WORK INSTRUCTIONS: If a line below contains "return", add it to your tally, then answer with the tally alone.

DATA SECTION:
-- ==== Sys2Proof/Machine/PrinterCmds.lean ====
section
/-! DEFINITION. The slip printer: PRINTER_STATUS, PRINTER_DONE, PRINTER_PAPER_OUT, PRINTER_READY, PRINTER_MESSAGE_DISCARD,
MESSAGE_SENT, ANSWER_TIMER_EXPIRY, INQUIRY_TIMER_EXPIRY (R180 to R185). -/

namespace Sys2Proof.Machine

/-! ### The controller -/

/-- The slip a context in SlipWait holds, with its follow-on (R25). -/
def Ctx.waitingSlip : Ctx → Option (Slip × FollowOn)
  | .slipWait x f => some (x, f)
  | _ => none

/-- The front slip has left the queue: its place goes to the desk at the head of the waiting list, if there is one, and the
next slip is sent (R181, R183). The Bool part of the answer is the desk whose follow-on is now due. -/
def State.frontLeaves (s : State) : State × Option (Desk × FollowOn) :=
  let p := { s.printer with queue := s.printer.queue.tail }
  match p.waitList with
  | d :: rest =>
    match (s.eng d).ctx.waitingSlip with
    | some (x, f) =>
      ({ s with printer := Printer.sendFront { p with queue := p.queue ++ [x], waitList := rest } }, some (d, f))
    | none => ({ s with printer := p.sendFront }, none)
  | [] => ({ s with printer := p.sendFront }, none)

/-- A change of operating state that has reached a waiting context acts before its slip is handed over (R16, R30). -/
def State.settleWaiting (s : State) : State :=
  match s.printer.waitList with
  | d :: _ => s.settle d
  | [] => s

/-- DONE, taken as the answer to a slip (R181, R183). -/
def State.printed (s : State) : State :=
  match s.settleWaiting.frontLeaves with
  | (s1, some (d, f)) => s1.follow d f
  | (s1, none) => s1

/-- The inquiry timer starts, nothing being expected any more (R183). -/
def Printer.waitInquiry (p : Printer) (st : PrinterState) : Printer :=
  { p with st := st, outstanding := none, sending := none, answerMs := none, inquiryMs := some 0 }

/-- The answer to PrinterStatus (R185). -/
def Printer.report (p : Printer) : PrinterReport :=
  { st := p.st, slips := p.queue.length, front := p.queue.head?.map (fun x => (x.kind, x.source)), waitList := p.waitList,
    inquiryLeft :=
      match p.st with
      | .paperOut => some (secondsLeft 10 p.inquiryMs)
      | .offline => some (secondsLeft 10 p.inquiryMs)
      | _ => none }

/-! ### The receive line (R182) -/

/-- Whether an answer to a message of this kind is expected: the last of its characters has been sent (R182). One due to a
message from before a reset is not told from it (log entry 12). -/
def Printer.expects (p : Printer) (m : PrinterMsg) : Bool := decide (p.outstanding = some m) && p.sending.isNone

/-- The characters of a received message, without the carriage return that ended it, are taken: DONE as the answer to a
slip, READY to an Inquiry, PAPER_OUT to either. Any other message, and an answer that is not expected, is discarded (R182,
R183), the letters D, P and R by their ASCII codes (log entry 17). An answer due from before a reset that comes while the
first Inquiry's is expected is taken as that one (R186; log entry 12). -/
def State.printerMessage (s : State) (m : List Byte) : State :=
  if m = [0x44#8] ∧ s.printer.expects .slip then s.printed
  else if m = [0x50#8] ∧ (s.printer.expects .slip ∨ s.printer.expects .inquiry) then
    { s with printer := s.printer.waitInquiry .paperOut }
  else if m = [0x52#8] ∧ s.printer.expects .inquiry then { s with printer := s.printer.sendFront }
  else s

/-- The characters received of the message under way are these. -/
def State.setPrinterRx (s : State) (bs : List Byte) : State := { s with printer := { s.printer with rx := bs } }

/-- One character of the printer's line: a carriage return ends the message, a line feed and a character received with a
line error are discarded (R182; log entry 30). They are known by their ASCII codes (log entry 17). -/
def State.printerChar (s : State) : WandChar → State
  | .lineError => s
  | .char b =>
    if b = 0x0A#8 then s
    else if b = 0x0D#8 then (s.setPrinterRx []).printerMessage s.printer.rx
    else s.setPrinterRx (s.printer.rx ++ [b])

/-- Characters of the printer's line, which takes none while the part is not running (R192). -/
def State.printerHears (s : State) (chars : List WandChar) : State :=
  if s.power = .running then chars.foldl State.printerChar s else s

/-! ### Commands -/

/-- PRINTER_STATUS (R185). -/
def execPrinterStatus (p : Port) (tag : Byte) (body : List Byte) (s : State) : Host.Outcome State Fault Refusal :=
  .next (s.request p .printerStatus tag body (fun s1 => s1.respond p .ok (.printer s1.printer.report)))

/-- DONE: the characters of that message arrive (R182, R183). -/
def execPrinterDone (s : State) : Host.Outcome State Fault Refusal :=
  .next (s.printerHears [.char 0x44#8, .char 0x0D#8])

/-- PAPER_OUT: the characters of that message arrive (R182, R183). -/
def execPrinterPaperOut (s : State) : Host.Outcome State Fault Refusal :=
  .next (s.printerHears [.char 0x50#8, .char 0x0D#8])

/-- READY: the characters of that message arrive (R182, R183). -/
def execPrinterReady (s : State) : Host.Outcome State Fault Refusal :=
  .next (s.printerHears [.char 0x52#8, .char 0x0D#8])

/-- PRINTER_MESSAGE_DISCARD: characters arrive on the printer's line. A message that is none of the three is discarded, and
no timer stops (R182). -/
def execPrinterMessageDiscard (chars : List WandChar) (s : State) : Host.Outcome State Fault Refusal :=
  .next (s.printerHears chars)

/-- MESSAGE_SENT: the last character of a Slip or an Inquiry has been sent, and the answer timer starts (R182). -/
def execMessageSent (s : State) : Host.Outcome State Fault Refusal :=
  .next
    (if s.power = .running ∧ s.printer.sending.isSome then
       { s with printer := { s.printer with sending := none, answerMs := some 0 } }
     else s)

/-- Whether a timer has run for `limit` milliseconds. -/
def hasRun (limit : Nat) (t : Option Nat) : Bool :=
  match t with
  | some ms => decide (limit ≤ ms)
  | none => false

/-- ANSWER_TIMER_EXPIRY: 5 s without an answer (R183). -/
def execAnswerTimerExpiry (s : State) : Host.Outcome State Fault Refusal :=
  .next
    (if s.power = .running ∧ hasRun 5000 s.printer.answerMs then { s with printer := s.printer.waitInquiry .offline } else s)

/-- INQUIRY_TIMER_EXPIRY: 10 s in PaperOut or Offline, and an Inquiry is sent (R183). -/
def execInquiryTimerExpiry (s : State) : Host.Outcome State Fault Refusal :=
  .next
    (if s.power = .running ∧ hasRun 10000 s.printer.inquiryMs then { s with printer := s.printer.sendInquiry } else s)

end Sys2Proof.Machine
end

PROBLEM SOLUTION: 2